From: Willy Tarreau <w@1wt.eu>
To: Eric Dumazet <dada1@cosmosbay.com>
Cc: David Miller <davem@davemloft.net>,
ben@zeus.com, jarkao2@gmail.com, mingo@elte.hu,
linux-kernel@vger.kernel.org, netdev@vger.kernel.org,
jens.axboe@oracle.com
Subject: Re: [PATCH] tcp: splice as many packets as possible at once
Date: Fri, 9 Jan 2009 23:09:46 +0100 [thread overview]
Message-ID: <20090109220946.GA4787@1wt.eu> (raw)
In-Reply-To: <4967C95E.3070602@cosmosbay.com>
On Fri, Jan 09, 2009 at 11:02:06PM +0100, Eric Dumazet wrote:
> Willy Tarreau a écrit :
> > On Fri, Jan 09, 2009 at 09:51:17PM +0100, Eric Dumazet wrote:
> > (...)
> >>> Also, in your second mail, you're saying that your change
> >>> might return more data than requested by the user. I can't
> >>> find why, could you please explain to me, as I'm still quite
> >>> ignorant in this area ?
> >> Well, I just tested various user programs and indeed got this
> >> strange result :
> >>
> >> Here I call splice() with len=1000 (0x3e8), and you can see
> >> it gives a result of 1460 at the second call.
> >
> > huh, not nice indeed!
> >
> > While looking at the code to see how this could be possible, I
> > came across this minor thing (unrelated IMHO) :
> >
> > if (__skb_splice_bits(skb, &offset, &tlen, &spd))
> > goto done;
> >>>>>>> else if (!tlen) <<<<<<
> > goto done;
> >
> > /*
> > * now see if we have a frag_list to map
> > */
> > if (skb_shinfo(skb)->frag_list) {
> > struct sk_buff *list = skb_shinfo(skb)->frag_list;
> >
> > for (; list && tlen; list = list->next) {
> > if (__skb_splice_bits(list, &offset, &tlen, &spd))
> > break;
> > }
> > }
> >
> > done:
> >
> > Above on the enlighted line, we'd better remove the else and leave a plain
> > "if (!tlen)". Otherwise, when the first call to __skb_splice_bits() zeroes
> > tlen, we still enter the if and evaluate the for condition for nothing.
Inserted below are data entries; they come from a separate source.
/-- Once a cell is written, the host reads the value from it. -/
theorem State.hostRead_written (s : State) {addr : Int} (v : Byte) (h0 : 0 ≤ addr) (h1 : addr ≤ 255) :
    State.hostRead { s with mem := s.mem.write addr.toNat v } addr =
      (.byte v, { s with mem := s.mem.write addr.toNat v }) := by
  rw [State.hostRead_inRange _ h0 h1, Memory.read_write_same]

/-- Once a cell is written, the host is answered at every other address, in range or not, as before. -/
theorem State.hostRead_unwritten (s : State) {addr x : Int} (v : Byte) (h0 : 0 ≤ addr) (hx : x ≠ addr) :
    (State.hostRead { s with mem := s.mem.write addr.toNat v } x).1 = (s.hostRead x).1 := by
  by_cases hin : 0 ≤ x ∧ x ≤ 255
  · have hcell : x.toNat ≠ addr.toNat := by omega
    rw [State.hostRead_inRange _ hin.1 hin.2, State.hostRead_inRange _ hin.1 hin.2, Memory.read_write_other _ v hcell]
  · have hout : x < 0 ∨ 255 < x := by omega
    rw [State.hostRead_outside _ hout, State.hostRead_outside _ hout]

/-! ### The obligations -/

/-- Settles O53: the length decides first, and the run state only for an image that does not fit. -/
theorem loadCopiesTheImage : Obligations.LoadCopiesTheImage := by
  intro s bytes
  refine ⟨fun fits => ?_, fun large hs => ?_, State.load_tooLarge_stopped⟩
  · exact ⟨_, State.load_fits fits, fun _ h => s.mem.read_image h, fun _ h => s.mem.read_beyond_image h,
      rfl, rfl, rfl, rfl, rfl⟩
  · exact ⟨_, State.load_tooLarge_running large hs, rfl, rfl, rfl, rfl, rfl, rfl, rfl⟩

/-- Settles O54: a cell beyond the second image reads as the first load left it. -/
theorem laterLoadLeavesTheRemainder : Obligations.LaterLoadLeavesTheRemainder := by
  intro s first second hfirst hsecond
  rw [State.load_fits hfirst]
  refine ⟨_, State.load_fits hsecond, fun i hi => ?_, fun i hi hbeyond => ?_, fun addr h1 h2 => ?_,
    rfl, rfl, rfl, rfl, rfl⟩
  · exact Memory.read_image _ hi
  · exact (Memory.read_beyond_image _ hbeyond).trans (Memory.read_image _ hi)
  · exact (Memory.read_beyond_image _ h2).trans (Memory.read_beyond_image _ h1)

/-- Settles O55: the address alone decides what the accessors answer, never the run state. -/
theorem hostAccessorsInEveryRunState : Obligations.HostAccessorsInEveryRunState := by
  intro s addr v
  refine ⟨fun outside => ?_, fun h0 h1 => ?_⟩
  · exact ⟨s.hostRead_outside outside, s.hostWrite_outside v outside⟩
  · exact ⟨s.hostRead_inRange h0 h1, _, s.hostWrite_inRange v h0 h1, s.hostRead_written v h0 h1,
      fun _ hx => s.hostRead_unwritten v h0 hx, rfl, rfl, rfl, rfl, rfl⟩

end Sys2Proof.Machine
end

section
/-! PROOFS. The bytes outside the opcode table (R47, R51 of 30_encoding.md), and O18. -/

namespace Sys2Proof

/-- The nine opcodes are the only bytes that select a row (R47, R51). -/
theorem decodeOpcode_eq_none_iff (op : Byte) :
    decodeOpcode op = none ↔ op ∉ ([0x82, 0xA0, 0xA2, 0x47, 0x45, 0x46, 0x50, 0x11, 0x01] : List Byte) := by
  simp only [List.mem_cons, List.not_mem_nil, or_false, not_or, ← BitVec.toNat_inj]
  unfold decodeOpcode
  split
  case h_10 => simp_all
  all_goals simp [*]

/-- Of the 256 byte values all but the nine opcodes select no row (R51). -/
theorem length_illegalOpcodes :
    ((List.range 256).filter (fun n => (decodeOpcode (BitVec.ofNat 8 n)).isNone)).length = 247 := by
  decide +kernel

end Sys2Proof

namespace Sys2Proof.Machine

/-- An opcode in no row ends the fetch before any operand byte is read (R33, R51). -/
theorem State.fetch_illegal {s : State} (h : decodeOpcode (s.mem.read s.pc.toNat) = none) :
    s.fetch = .error .illegalInstruction := by
  rw [State.fetch, State.memRead_byte, bind_ok, h]

/-- A running Machine fetches, decodes and executes (R57). -/
theorem step_of_running {s : State} (hs : s.st = .running) : step s = s.stepRunning :=
  if_pos ((State.running_iff s).mpr hs)

/-- A fetch that fails is the fault of the step (R57, R61). -/
theorem State.stepRunning_of_fetch_error {s : State} {kind : FaultKind} (h : s.fetch = .error kind) :
    s.stepRunning = .next (s.faultedWith kind) := by
  unfold State.stepRunning
  simp only [h, State.takeFault_eq]

/-- Settles O18: the count is over all byte values; a byte outside the nine fails in the fetch, where nothing
but the opcode byte has been read. -/
theorem illegalOpcodeFaults : Obligations.IllegalOpcodeFaults := by
  refine ⟨length_illegalOpcodes, fun s hs illegal => ?_⟩
  have fetchFails : s.fetch = .error .illegalInstruction :=
    State.fetch_illegal ((decodeOpcode_eq_none_iff _).mpr illegal)
  exact (step_of_running hs).trans (State.stepRunning_of_fetch_error fetchFails)

end Sys2Proof.Machine
end

section
/-! PROOFS. The execution cycle (40_execution_cycle.md). The checks of R58 and the effect an instruction has once every
check has passed determine `exec` and `step`; O12, O15, O16, O17, O19 and O51 follow. -/

namespace Sys2Proof.Machine

/-! ### Checked results -/

/-- The value `a` behind a list of checks: it is answered unless a check fails, and then the first that does is. -/
def checked {α : Type} (checks : List Check) (a : α) : Except FaultKind α :=
  match firstFailing checks with
  | none => .ok a
  | some kind => .error kind

theorem checked_of_none {α : Type} {checks : List Check} (h : firstFailing checks = none) (a : α) :
    checked checks a = .ok a := by
  rw [checked, h]

theorem checked_of_some {α : Type} {checks : List Check} {kind : FaultKind} (h : firstFailing checks = some kind)
    (a : α) : checked checks a = .error kind := by
  rw [checked, h]

theorem checked_cons {α : Type} (p : Prop) [Decidable p] (kind : FaultKind) (checks : List Check) (a : α) :
    checked ((decide p, kind) :: checks) a = if p then .error kind else checked checks a := by
  by_cases h : p <;> simp [checked, firstFailing, h]

theorem checked_beq {α : Type} (v w : Byte) (kind : FaultKind) (checks : List Check) (a : α) :
    checked ((v == w, kind) :: checks) a = if v = w then .error kind else checked checks a := by
  by_cases h : v = w <;> simp [checked, firstFailing, h]

theorem pure_eq_checked {α : Type} (a : α) : (pure a : Except FaultKind α) = checked [] a := rfl

theorem firstFailing_append (checks more : List Check) :
    firstFailing (checks ++ more) = (firstFailing checks).or (firstFailing more) := by
  induction checks with
  | nil => rfl
  | cons c checks ih =>
    simp only [List.cons_append, firstFailing, ih]
    split <;> rfl

/-- Checked results in sequence make their checks in sequence (R58, R59). -/
theorem checked_bind {α β : Type} (checks : List Check) (more : α → List Check) (a : α) (b : α → β) :
    (checked checks a >>= fun x => checked (more x) (b x)) = checked (checks ++ more a) (b a) := by
  unfold checked
  rw [firstFailing_append]
  cases firstFailing checks <;> rfl

/-! ### The shared operations as checked results -/

/-- The register an operand byte names once `RegIndex` has passed (R49). What it is for 8 to 255 says nothing about
the unit: no instruction gets that far. -/
def namedReg (v : Byte) : Fin 8 := Fin.ofNat 8 v.toNat

theorem namedReg_of_lt {v : Byte} (h : v.toNat < 8) : namedReg v = ⟨v.toNat, h⟩ :=
  Fin.ext (Nat.mod_eq_of_lt h)

theorem namedReg_eq_spIndex_iff {v : Byte} (h : v.toNat < 8) : namedReg v = Config.spIndex ↔ v = 7 := by
  rw [namedReg_of_lt h, Fin.ext_iff, ← BitVec.toNat_inj]
  rfl

theorem regIndex_eq_checked (v : Byte) :
    regIndex v = checked [(decide (7 < v.toNat), .outOfRangeAccess)] (namedReg v) := by
  rw [checked_cons]
  split
  · exact regIndex_error ‹_›
  · have hlt : v.toNat < 8 := by omega
    rw [regIndex_ok hlt, namedReg_of_lt hlt, checked_of_none rfl]

theorem successor_eq_checked (pc0 : Byte) (n : Nat) :
    successor pc0 n =
      checked [(decide (255 < pc0.toNat + (n + 1)), .outOfRangeAccess)] (pc0 + BitVec.ofNat 8 (n + 1)) := by
  rw [checked_cons]
  split
  · exact successor_error (by omega)
  · have hsum : BitVec.ofNat 8 (pc0.toNat + 1 + n) = pc0 + BitVec.ofNat 8 (n + 1) := by
      rw [Nat.add_assoc, Nat.add_comm 1, BitVec.ofNat_add, BitVec.ofNat_toNat, BitVec.setWidth_eq]
    rw [successor_ok (by omega), hsum, checked_of_none rfl]

theorem State.stackDec_eq_checked (s : State) :
    s.stackDec = checked [(s.sp == 0, .stackUnderflow)] (s.setSp (s.sp - 1)) := by
  rw [checked_beq]
  split
  · exact State.stackDec_error ‹_›
  · exact State.stackDec_ok ‹_›

theorem State.stackInc_eq_checked (s : State) :
    s.stackInc = checked [(decide (0xF4 ≤ s.sp.toNat), .stackOverflow)] (s.setSp (s.sp + 1)) := by
  rw [checked_cons]
  split
  · exact State.stackInc_error ‹_›
  · exact State.stackInc_ok (by omega)

/-! ### What an instruction does -/

/-- The state an instruction leaves when all its checks pass (R66 to R81), its statements in the order written. -/
def State.completed (s : State) : Instr → State
  | .ldi a imm => (s.writeReg (namedReg a) imm).setPc (s.pc + 3)
  | .add a b =>
    (s.writeReg (namedReg a) (aluResult (exactSum (s.readReg (namedReg a)) (s.readReg (namedReg b))))).setPc (s.pc + 3)
  | .mul a b =>
    (s.writeReg (namedReg a) (aluResult (exactProduct (s.readReg (namedReg a)) (s.readReg (namedReg b))))).setPc
      (s.pc + 3)
  | .prn a => (s.emit (s.readReg (namedReg a))).setPc (s.pc + 2)
  | .push a =>
    let t := s.setSp (s.sp - 1)
    State.setPc { t with mem := s.mem.write (s.sp - 1).toNat (t.readReg (namedReg a)) } (s.pc + 2)
  | .pop a =>
    let t := s.writeReg (namedReg a) (s.mem.read s.sp.toNat)
    (t.setSp (t.sp + 1)).setPc (s.pc + 2)
  | .call a =>
    let t := s.setSp (s.sp - 1)
    State.setPc { t with mem := s.mem.write (s.sp - 1).toNat (s.pc + 2) } (t.readReg (namedReg a))
  | .ret => (s.setSp (s.sp + 1)).setPc (s.mem.read s.sp.toNat)
  | .halt => s.haltRun

theorem execLdi_eq (a imm : Byte) (s : State) :
    execLdi a imm s = commit s (checked (instrChecks (.ldi a imm) s) (s.completed (.ldi a imm))) := by
  simp only [execLdi, regIndex_eq_checked, successor_eq_checked, pure_eq_checked, checked_bind]
  rfl

/-- ADD and MUL make the same checks and differ in the exact value alone. -/
theorem aluInstruction_eq (exact : Byte → Byte → Nat) (a b : Byte) (s : State) :
    aluInstruction exact a b s = commit s (checked (instrChecks (.add a b) s)
      ((s.writeReg (namedReg a) (aluResult (exact (s.readReg (namedReg a)) (s.readReg (namedReg b))))).setPc
        (s.pc + 3))) := by
  simp only [aluInstruction, regIndex_eq_checked, successor_eq_checked, pure_eq_checked, checked_bind]
  rfl

theorem execPrn_eq (a : Byte) (s : State) :
    execPrn a s = commit s (checked (instrChecks (.prn a) s) (s.completed (.prn a))) := by
  simp only [execPrn, regIndex_eq_checked, successor_eq_checked, pure_eq_checked, checked_bind]
  rfl

theorem execPush_eq (a : Byte) (s : State) :
    execPush a s = commit s (checked (instrChecks (.push a) s) (s.completed (.push a))) := by
  simp only [execPush, regIndex_eq_checked, State.stackDec_eq_checked, successor_eq_checked, State.memWrite_byte,
    bind_ok, pure_eq_checked, checked_bind, State.sp_setSp]
  rfl

/-- POP checks the value SP holds after the register is written (R76, decision D10), which is the popped one for POP 7
alone. For an operand that names no register that check is not reached. -/
theorem execPop_eq (a : Byte) (s : State) :
    execPop a s = commit s (checked (instrChecks (.pop a) s) (s.completed (.pop a))) := by
  by_cases h : 7 < a.toNat
  · have fails : checked (instrChecks (.pop a) s) (s.completed (.pop a)) = .error .outOfRangeAccess :=
      (checked_cons ..).trans (if_pos h)
    rw [execPop, regIndex_error h, bind_error, fails]
  · have hsp : (s.writeReg (namedReg a) (s.mem.read s.sp.toNat)).sp =
        if a = 7 then s.mem.read s.sp.toNat else s.sp := by
      rw [State.sp_writeReg, if_congr (namedReg_eq_spIndex_iff (by omega)) rfl rfl]
    simp only [execPop, regIndex_eq_checked, State.stackInc_eq_checked, successor_eq_checked, State.memRead_byte,
      bind_ok, pure_eq_checked, checked_bind, State.completed, hsp]
    rfl

theorem execCall_eq (a : Byte) (s : State) :
    execCall a s = commit s (checked (instrChecks (.call a) s) (s.completed (.call a))) := by
  simp only [execCall, regIndex_eq_checked, State.stackDec_eq_checked, successor_eq_checked, State.memWrite_byte,
    bind_ok, pure_eq_checked, checked_bind, State.sp_setSp]
  rfl

theorem execRet_eq (s : State) : execRet s = commit s (checked (instrChecks .ret s) (s.completed .ret)) := by
  simp only [execRet, State.stackInc_eq_checked, State.memRead_byte, bind_ok, pure_eq_checked, checked_bind]
  rfl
But
> > let's leave that for later.
> >
> >> I suspect a bug in splice code, that my patch just exposed.
> >
> > I've checked in skb_splice_bits() and below and can't see how we can move
> > more than the requested len.
> >
> > However, with your change, I don't clearly see how we break out of
> > the loop in tcp_read_sock(). Maybe we first read 1000 then loop again
> > and read remaining data ? I suspect that we should at least exit when
> > ((struct tcp_splice_state *)desc->arg.data)->len = 0.
> >
> > At least that's something easy to add just before or after !desc->count
> > for a test.
> >
>
> I believe the bug is in tcp_splice_data_recv()
yes, see my other mail.
> I am going to test a new patch, but here is the thing I found:
>
> diff --git a/net/ipv4/tcp.c b/net/ipv4/tcp.c
> index bd6ff90..fbbddf4 100644
> --- a/net/ipv4/tcp.c
> +++ b/net/ipv4/tcp.c
> @@ -523,7 +523,7 @@ static int tcp_splice_data_recv(read_descriptor_t *rd_desc, struct sk_buff *skb,
> {
> struct tcp_splice_state *tss = rd_desc->arg.data;
>
> - return skb_splice_bits(skb, offset, tss->pipe, tss->len, tss->flags);
> + return skb_splice_bits(skb, offset, tss->pipe, len, tss->flags);
> }
it will not work, len is always 1000 in your case, for every call,
as I had in my logs :
kernel :
tcp_splice_data_recv: skb=ed3d3480 offset=0 len=1460 tss->pipe=ed1cbc00 tss->len=1000 tss->flags=3
tcp_sendpage: going through do_tcp_sendpages
tcp_splice_data_recv: skb=ed3d3480 offset=1000 len=460 tss->pipe=ed1cbc00 tss->len=1000 tss->flags=3
tcp_splice_data_recv: skb=ed3d3540 offset=0 len=1460 tss->pipe=ed1cbc00 tss->len=1000 tss->flags=3
tcp_sendpage: going through do_tcp_sendpages
tcp_sendpage: going through do_tcp_sendpages
tcp_splice_data_recv: skb=ed3d3540 offset=1000 len=460 tss->pipe=ed1cbc00 tss->len=1000 tss->flags=3
tcp_splice_data_recv: skb=ed3d3600 offset=0 len=1176 tss->pipe=ed1cbc00 tss->len=1000 tss->flags=3
tcp_sendpage: going through do_tcp_sendpages
tcp_sendpage: going through do_tcp_sendpages
tcp_splice_data_recv: skb=ed3d3600 offset=1000 len=176 tss->pipe=ed1cbc00 tss->len=1000 tss->flags=3
tcp_sendpage: going through do_tcp_sendpages
program :
accept(3, 0, NULL) = 4
socket(PF_INET, SOCK_STREAM, IPPROTO_TCP) = 5
connect(5, {sa_family=AF_INET, sin_port=htons(4001), sin_addr=inet_addr("10.0.3.1")}, 16) = 0
fcntl64(4, F_SETFL, O_RDONLY|O_NONBLOCK) = 0
fcntl64(5, F_SETFL, O_RDONLY|O_NONBLOCK) = 0
pipe([6, 7]) = 0
select(6, [5], [], NULL, NULL) = 1 (in [5])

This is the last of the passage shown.